[Stored data entries]

---+---

-- ==== Sys2Proof/Machine/Power.lean ====
section
/-! DEFINITION. Meanings of the clock monitor's, button's, reset's and power states' commands (02, R43 to R61; 03, R77; 04, R96; 19,
R473; 20, R494). -/
namespace Sys2Proof.Machine
open Sys2Proof


/-- Powered, and not held by SYS_RST_N. -/
def State.alive (s : State) : Bool := s.clk.pwrOk && !s.clk.heldInReset

/-! ## The button (R54 to R56) -/

/-- A press: in SAFE mode an error record, whose CODE the spec does not give (log entry 52); in P3 a wake source. -/
def doResetBtnPress (s : State) : State :=
  if !s.clk.pwrOk then s else
  let ignored := s.clk.btnIgnored || s.clk.heldInReset
  let s := s.modClk fun c => { c with btnDown := true }
  if ignored then s
  else if s.isSafe then
    let (v, s) := s.draw
    s.error { cls := 0, source := 0x01, code := v.toNat % 65536 }
  else s.latchWake 4
def execResetBtnPress (s : State) : Host.Outcome State Fault Refusal := .next (doResetBtnPress s)

/-- A release after 20 ms to 4 s: a warm reset, in P3 after the exit. -/
def doResetBtnRelease (s : State) : State :=
  if !s.clk.pwrOk || !s.clk.btnDown then s else
  let ignored := s.clk.btnIgnored || s.clk.heldInReset
  let s := s.modClk fun c => { c with btnDown := false }
  if ignored || s.isSafe then s
  else if s.clk.pstate == .p3 then s.modClk fun c => { c with warmAfterP3 := true }
  else s.askWarm 3
def execResetBtnRelease (s : State) : Host.Outcome State Fault Refusal := .next (doResetBtnRelease s)

/-- Low for 4 s: a cold reset, after its anchor (R91); the button is then ignored (R55). -/
def doResetBtnHold (s : State) : State :=
  if !s.alive || !s.clk.btnDown || s.clk.btnIgnored then s else
  ((s.writeAnchor 4).askReset (.cold 2)).modClk fun c => { c with btnIgnored := true, warmAfterP3 := false }
def execResetBtnHold (s : State) : Host.Outcome State Fault Refusal := .next (doResetBtnHold s)

/-- High for 100 ms: the button is honoured again (R55). It is sampled in every state but P4. -/
def doButtonRearm (s : State) : State :=
  if s.clk.pwrOk && !s.clk.btnDown then s.modClk fun c => { c with btnIgnored := false } else s
def execButtonRearm (s : State) : Host.Outcome State Fault Refusal := .next (doButtonRearm s)

/-! ## Resets -/

/-- 100 ms without service; suspended while FATAL_N is low (R96, R456). -/
def doWatchdogExpiry (_core : Fin 4) (s : State) : State :=
  if s.alive && s.clk.pllLocked && s.clk.pstate != .p3 && !s.isFatal then s.askWarm 5 else s
def execWatchdogExpiry (core : Fin 4) (s : State) : Host.Outcome State Fault Refusal := .next (doWatchdogExpiry core s)

/-- The warm reset that is due; with a fatal cause that only a cold reset leaves, the cold reset in its place (R457). -/
def doWarmResetPerform (s : State) : State :=
  match s.clk.pendingReset with
  | .warm c =>
    if !s.alive || !s.clk.pllLocked || s.clk.refLost || s.clk.pstate == .p3 || s.clk.thermtrip then s
    else
      let s := s.advance (s.clk.warmAt.getD 0)
      if s.err.fatal.all warmLeaves then s.warmReset c
      else s.modClk fun k => { k with pendingReset := .cold 8, warmAt := none }
  | .cold _ => s
  | .none => s
def execWarmResetPerform (s : State) : Host.Outcome State Fault Refusal := .next (doWarmResetPerform s)

/-- The host driver may re-arm the rings (R53); the node rejoins the fabric (R354), and a wake request that waits is submitted. -/
def doWarmResetComplete (s : State) : State :=
  if !s.clk.warmInProgress then s else
  let s := s.modClk fun c => { c with warmInProgress := false }
  ((s.originate.checkMembers.assignId []).tryWake).noteIdle
def execWarmResetComplete (s : State) : Host.Outcome State Fault Refusal := .next (doWarmResetComplete s)

/-- 10 ms after a SAFE-mode commit: the cold reset, after its anchor (R77, R91). -/
def doSafeCommitReset (at_ : Nat) (s : State) : State :=
  let s := s.advance at_
  match s.boot.commitResetAt with
  | none => s
  | some t =>
    if s.clk.devTime < t then s
    else ((s.modBoot fun b => { b with commitResetAt := none }).writeAnchor 4).askReset (.cold 7)
def execSafeCommitReset (at_ : Nat) (s : State) : Host.Outcome State Fault Refusal := .next (doSafeCommitReset at_ s)

/-- THERMTRIP_N, by a comparator that needs no reset sequencer: the PLL stops, the tiles are power-gated, the PHYs lose their clock (R50). -/
def doThermtrip (_sensor : Fin 96) (s : State) : State :=
  if !s.clk.pwrOk then s else
  let s := s.modClk fun c =>
    { c with thermtrip := true, pllEnabled := false, pllLocked := false, p3Entering := false,
             tiles := c.tiles.map fun t => { t with powered := false, step := none } }
  (s.modPins fun p => { p with thermtripN := false }).modHost HostSt.linkDown
def execThermtrip (sensor : Fin 96) (s : State) : Host.Outcome State Fault Refusal := .next (doThermtrip sensor s)

/-! ## The clock monitor (R43 to R48) -/

/-- TIME_DEGRADED sets, and marks the requests under way (R39, Table 15.4). -/
def State.degradeTime (s : State) : State :=
  (s.modClk fun c => { c with aonOnRc := true, timeDegraded := true }).modReqs fun q =>
    { q with table := q.table.map fun r => if r.phase == .complete then r else { r with clockDegraded := true } }

/-- A tile whose step is abandoned comes back at ÷16 (R64). -/
def TileClk.cut (t : TileClk) : TileClk := if t.step.isSome then { t with step := none, div := 4 } else t

/-- Every stack enters self-refresh (Table 2.4, Table 2.9), which is counted (Table 17.1 event 11). -/
def State.selfRefresh (s : State) : State :=
  let s := s.each (List.range 8) fun (s : State) k => if s.stew.hbmSelfRef.getD k false then s else s.countHbm k 11 1
  s.modStew fun t => { t with hbmSelfRef := List.replicate 8 true }

/-- The response to REF_LOST outside P3 (Table 2.4). The clock-held condition that follows is none of the power states of Table 2.8: the model
lets it count as P0 (DESIGN CHOICE, log entry 15). -/
def State.clockStop (s : State) : State :=
  let s := s.each allPorts fun (s : State) n =>
    if (s.port n).state == .active || (s.port n).state == .recovery || (s.port n).state == .drain then s.silenceNow n 1 else s
  let s := (s.stopAll.error { cls := 2, source := 0x01, code := 0x0203 }).raise 0 3
  let s := if s.boot.locked then s.selfRefresh else s
  let s := s.modClk fun c =>
    { c with pllEnabled := false, pllLocked := false, warmInProgress := false, clockLoss := !(s.boot.phase.booting), pstate := .p0,
             p2Since := none, idleSince := none, p3Entering := false, tiles := c.tiles.map TileClk.cut }
  s.degradeTime.modHost HostSt.linkDown

/-- REF_LOST, in every state but P4 (R43). In P3 only the AON clock changes (R64); while SYS_RST_N holds the device, and in boundary-scan
mode, there is nothing else to stop. -/
def State.loseRef (s : State) : State :=
  if !s.clk.pwrOk || s.clk.refLost then s else
  let s := s.modClk fun c => { c with refLost := true, refQualified := false, refDrift := false, refFast := false }
  if s.clk.pstate == .p3 || s.clk.heldInReset || s.boot.phase == .scan then s.degradeTime else s.clockStop

/-- A glitch is counted and recorded; the sixteenth within 1 ms is REF_LOST (R43, R44). -/
def doRefGlitch (at_ : Nat) (s : State) : State :=
  let s := s.advance at_
  if !s.clk.pwrOk then s else
  let now := s.clk.devTime
  let times := (s.clk.glitchTimes.filter fun t => decide (now < t + 1000000)) ++ [now]
  let s := s.modClk fun c => { c with glitches := satInc c.glitches, glitchTimes := times }
  let s := (s.error { cls := 0, source := 0x01, code := 0x0201 }).countDev 21 1
  if 16 ≤ times.length then (s.modClk fun c => { c with glitchTimes := [] }).loseRef else s
def execRefGlitch (at_ : Nat) (s : State) : Host.Outcome State Fault Refusal := .next (doRefGlitch at_ s)

/-- Tiles follow the limits in force once the device runs. -/
def State.pursueAll (s : State) : State := if s.running then s.each (List.range 4) State.pursue else s

def doRefDrift (fast : Bool) (s : State) : State :=
  if !s.clk.pwrOk || !s.clk.pllLocked || s.clk.refDrift then s else
  let s := s.modClk fun c => { c with refDrift := true, refFast := fast }
  ((s.error { cls := 0, source := 0x01, code := 0x0202 }).raise 0 3).pursueAll
def execRefDrift (fast : Bool) (s : State) : Host.Outcome State Fault Refusal := .next (doRefDrift fast s)

def doRefDriftClear (s : State) : State :=
  if s.clk.refDrift then (s.modClk fun c => { c with refDrift := false, refFast := false }).pursueAll else s
def execRefDriftClear (s : State) : Host.Outcome State Fault Refusal := .next (doRefDriftClear s)

def doRefLost (s : State) : State := s.loseRef
def execRefLost (s : State) : Host.Outcome State Fault Refusal := .next (doRefLost s)

/-! ## P2 and P3 (R57 to R61) -/

/-- No work unit ready or running. -/
def State.idle (s : State) : Bool := s.candidates.isEmpty && s.req.running.isEmpty

/-- After the idle dwell the tiles are clock-gated; their arrays are off (06, Reset and power). -/
def doP2Entry (at_ : Nat) (s : State) : State :=
  let s := s.advance at_
  match s.clk.idleSince with
  | none => s
  | some t =>
    if s.running && (s.clk.pstate == .p0 || s.clk.pstate == .p1) && s.idle && s.bays.all (fun y => y.ramp == .off)
        && decide (t + 1000 * s.cfg.policy.idleDwellUs ≤ s.clk.devTime) then
      s.modClk fun c => { c with pstate := .p2, p2Since := some c.devTime, tiles := c.tiles.map fun t => { t with gated := true } }
    else s
def execP2Entry (at_ : Nat) (s : State) : Host.Outcome State Fault Refusal := .next (doP2Entry at_ s)

/-- The conditions of R58, that no wake window is open and no wake request waits (R423), and that no token is granted to another node (R354). -/
def State.mayP3 (s : State) : Bool :=
  s.running && !s.isFatal && s.clk.pstate == .p2 && s.cfg.policy.p3Enable && s.req.table.isEmpty && s.idle
    && s.sent.windowEnd.isNone && !s.req.wakePending
    && s.host.pages.all (fun p => p.reqTail == p.reqHead) && s.quota.tokens.all (fun t => t.home == s.net.nodeId)
    && (match s.clk.p2Since with
        | some t => decide (t + 1000000 * s.cfg.policy.p3DwellMs ≤ s.clk.devTime)
        | none => false)

/-- Clocks and rails of P3 (R58, R473, R494). The tiles' power-gate entries are counted (Table 17.1). -/
def State.enterP3 (s : State) : State :=
  let now := s.clk.devTime
  let timer := s.cfg.policy.aonTimerS
  let s := s.modClk fun c =>
    { c with pstate := .p3, pllEnabled := false, pllLocked := false, p2Since := none, idleSince := none, p3Entering := false,
             p3Count := satInc c.p3Count, railLowUntil := some (now + 1000000),
             aonTimerAt := if timer = 0 then none else some (now + 1000000000 * timer),
             tiles := c.tiles.map fun t => { t with powered := false, step := none } }
  let s := s.each (List.range 4) fun (s : State) t => s.countTile t 13 1
  (s.modPins fun p => { p with swRailEn := false }).selfRefresh

/-- P3 entry begins: POWER_WAKE_CAUSE is cleared, tails are parked, the anchor is written, the fabric is left, the PCIe link goes to ASPM L1 and the
ports drain (R58, R91, R315, R354, R494). Host TLPs are held from here on, and wake sources latched. -/
def State.beginP3 (s : State) : State :=
  let s := s.modClk fun c => { c with p3Entering := true, wakeCause := 0, wakePorts := 0, wakeLatched := false }
  let s := s.each s.kv.residents State.askPark
  (((s.writeAnchor 2).floodLeave 2).each allPorts State.sleepPort).modHost fun h => { h with linkL1 := h.linkUp }

/-- Whether the entry can end: the flash is at rest with the anchor in it, and every port is off, listens or waits as its peer asked. -/
def State.p3Ready (s : State) : Bool :=
  s.clk.p3Entering && s.running && s.boot.flashOps.isEmpty && !s.parking && s.truss.all fun p =>
    p.silentLeft == 0 && (p.state == .disabled || p.state == .listen || p.state == .parked)

/-- The entry ends: residents are dropped, a tail that found no room in its pool is rolled back (R232; DESIGN CHOICE, log entry 28), the plumb run is abandoned, bays lose their power, clocks and rails stop. -/
def State.endP3 (s : State) : State := ((s.each s.kv.residents State.rollback).dropResidents.abandonRun.clearBays .unknown).enterP3

/-- P3 entry: its conditions start it, and it ends once the ports have drained and the anchor is in the flash, at once or at a later P3_ENTRY
(DESIGN CHOICE, log entry 15: the table has one row for both). -/
def doP3Entry (at_ : Nat) (s : State) : State :=
  let s := s.advance at_
  let s := if !s.clk.p3Entering && s.mayP3 then s.beginP3 else s
  if s.p3Ready then s.endP3 else s
def execP3Entry (at_ : Nat) (s : State) : Host.Outcome State Fault Refusal := .next (doP3Entry at_ s)

def doAonTimerExpiry (at_ : Nat) (s : State) : State :=
  let s := s.advance at_
  if s.clk.pstate == .p3 && s.due s.clk.aonTimerAt then (s.modClk fun c => { c with aonTimerAt := none }).latchWake 3 else s
def execAonTimerExpiry (at_ : Nat) (s : State) : Host.Outcome State Fault Refusal := .next (doAonTimerExpiry at_ s)

/-- A host TLP in P3 is a wake source (R59). -/
def doPcieWake (s : State) : State := if s.host.linkUp then s.latchWake 1 else s
def execPcieWake (s : State) : Host.Outcome State Fault Refusal := .next (doPcieWake s)

/-- 10 µs of signal on lane 0 of a listening port (R315). -/
def doTrussListenWake (port : Fin 12) (s : State) : State :=
  if s.clk.pstate == .p3 && (s.port port).state == .listen then
    (s.latchWake 2).modClk fun c => { c with wakePorts := c.wakePorts ||| (1#12 <<< port.val) }
  else s
def execTrussListenWake (port : Fin 12) (s : State) : Host.Outcome State Fault Refusal := .next (doTrussListenWake port s)

/-- A host TLP held in P3 is served (R60). -/
def State.serve (s : State) (h : Held) : State :=
  match h with
  | .tlp t => s.hostReg t
  | .doe r => s.doeAnswer r
  | .config w => s.configure w
  | .foreign f => s.emit (.ur f)
  | .flr f => s.clearPage f true

/-- Ports leave their sleep; a node that left the fabric keeps its ports DISABLED (R354, Table 2.9). -/
def State.wakePorts (s : State) : State :=
  if s.net.leftFabric then s else
  s.each allPorts fun (s : State) n => s.modPort n fun p => p.start (s.portCfg n)

/-- P0 at the end of Table 2.9: clocks, memory, tiles, ports and the CXL links back, held TLPs served, wake-done raised. -/
def State.leaveP3 (s : State) : State :=
  let s := s.modClk fun c => { c with pstate := .p0, pllEnabled := true, pllLocked := true, wakeLatched := false, aonTimerAt := none }
  let s := s.modHost fun h => { h with linkL1 := false }
  let s := (s.modStew fun t => { t.restart with hbmSelfRef := List.replicate 8 false, lastRecal := s.clk.devTime }).bootTiles
  let s := s.wakePorts.restartWindows s.tun.counterWindow s.clk.devTime 0
  let s := s.each (List.range s.cxl.devs.length) fun s d => if ((s.cxl.devs[d]?).map (·.lost)).getD true then s else s.countT2 d 12 1
  let held := s.clk.held
  let s := (s.modClk fun c => { c with held := [] }).setRunState
  let s := (s.each held State.serve).raise 0 4
  let s := if s.host.vec6Due then (s.modHost fun h => { h with vec6Due := false }).raise 0 6 else s
  let late := s.clk.warmAfterP3
  let s := s.modClk fun c => { c with warmAfterP3 := false }
  (if late then s.askWarm 3 else s.tryWake).noteIdle

def doP3ExitComplete (at_ : Nat) (s : State) : State :=
  let s := s.advance at_
  if s.alive && s.clk.pstate == .p3 && s.clk.wakeLatched && s.pins.swRailEn && !s.clk.refLost && !s.clk.thermtrip then s.leaveP3 else s
def execP3ExitComplete (at_ : Nat) (s : State) : Host.Outcome State Fault Refusal := .next (doP3ExitComplete at_ s)

/-- SW_RAIL_EN may rise again: at once where a wake is latched (R473). -/
def doSwRailMinLowEnd (at_ : Nat) (s : State) : State :=
  let s := s.advance at_
  if !(s.due s.clk.railLowUntil) then s else
  let s := s.modClk fun c => { c with railLowUntil := none }
  if s.clk.pstate == .p3 && s.clk.wakeLatched && !s.clk.refLost then s.modPins fun p => { p with swRailEn := true } else s
def execSwRailMinLowEnd (at_ : Nat) (s : State) : Host.Outcome State Fault Refusal := .next (doSwRailMinLowEnd at_ s)

end Sys2Proof.Machine
end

---+---

With the first line being the one containing "refFast := fast" and the last line the one containing "if s.clk.refDrift then", transcribe exactly the lines above that fall in that range.

  let s := s.modClk fun c => { c with refDrift := true, refFast := fast }
  ((s.error { cls := 0, source := 0x01, code := 0x0202 }).raise 0 3).pursueAll
def execRefDrift (fast : Bool) (s : State) : Host.Outcome State Fault Refusal := .next (doRefDrift fast s)

def doRefDriftClear (s : State) : State :=
  if s.clk.refDrift then (s.modClk fun c => { c with refDrift := false, refFast := false }).pursueAll else s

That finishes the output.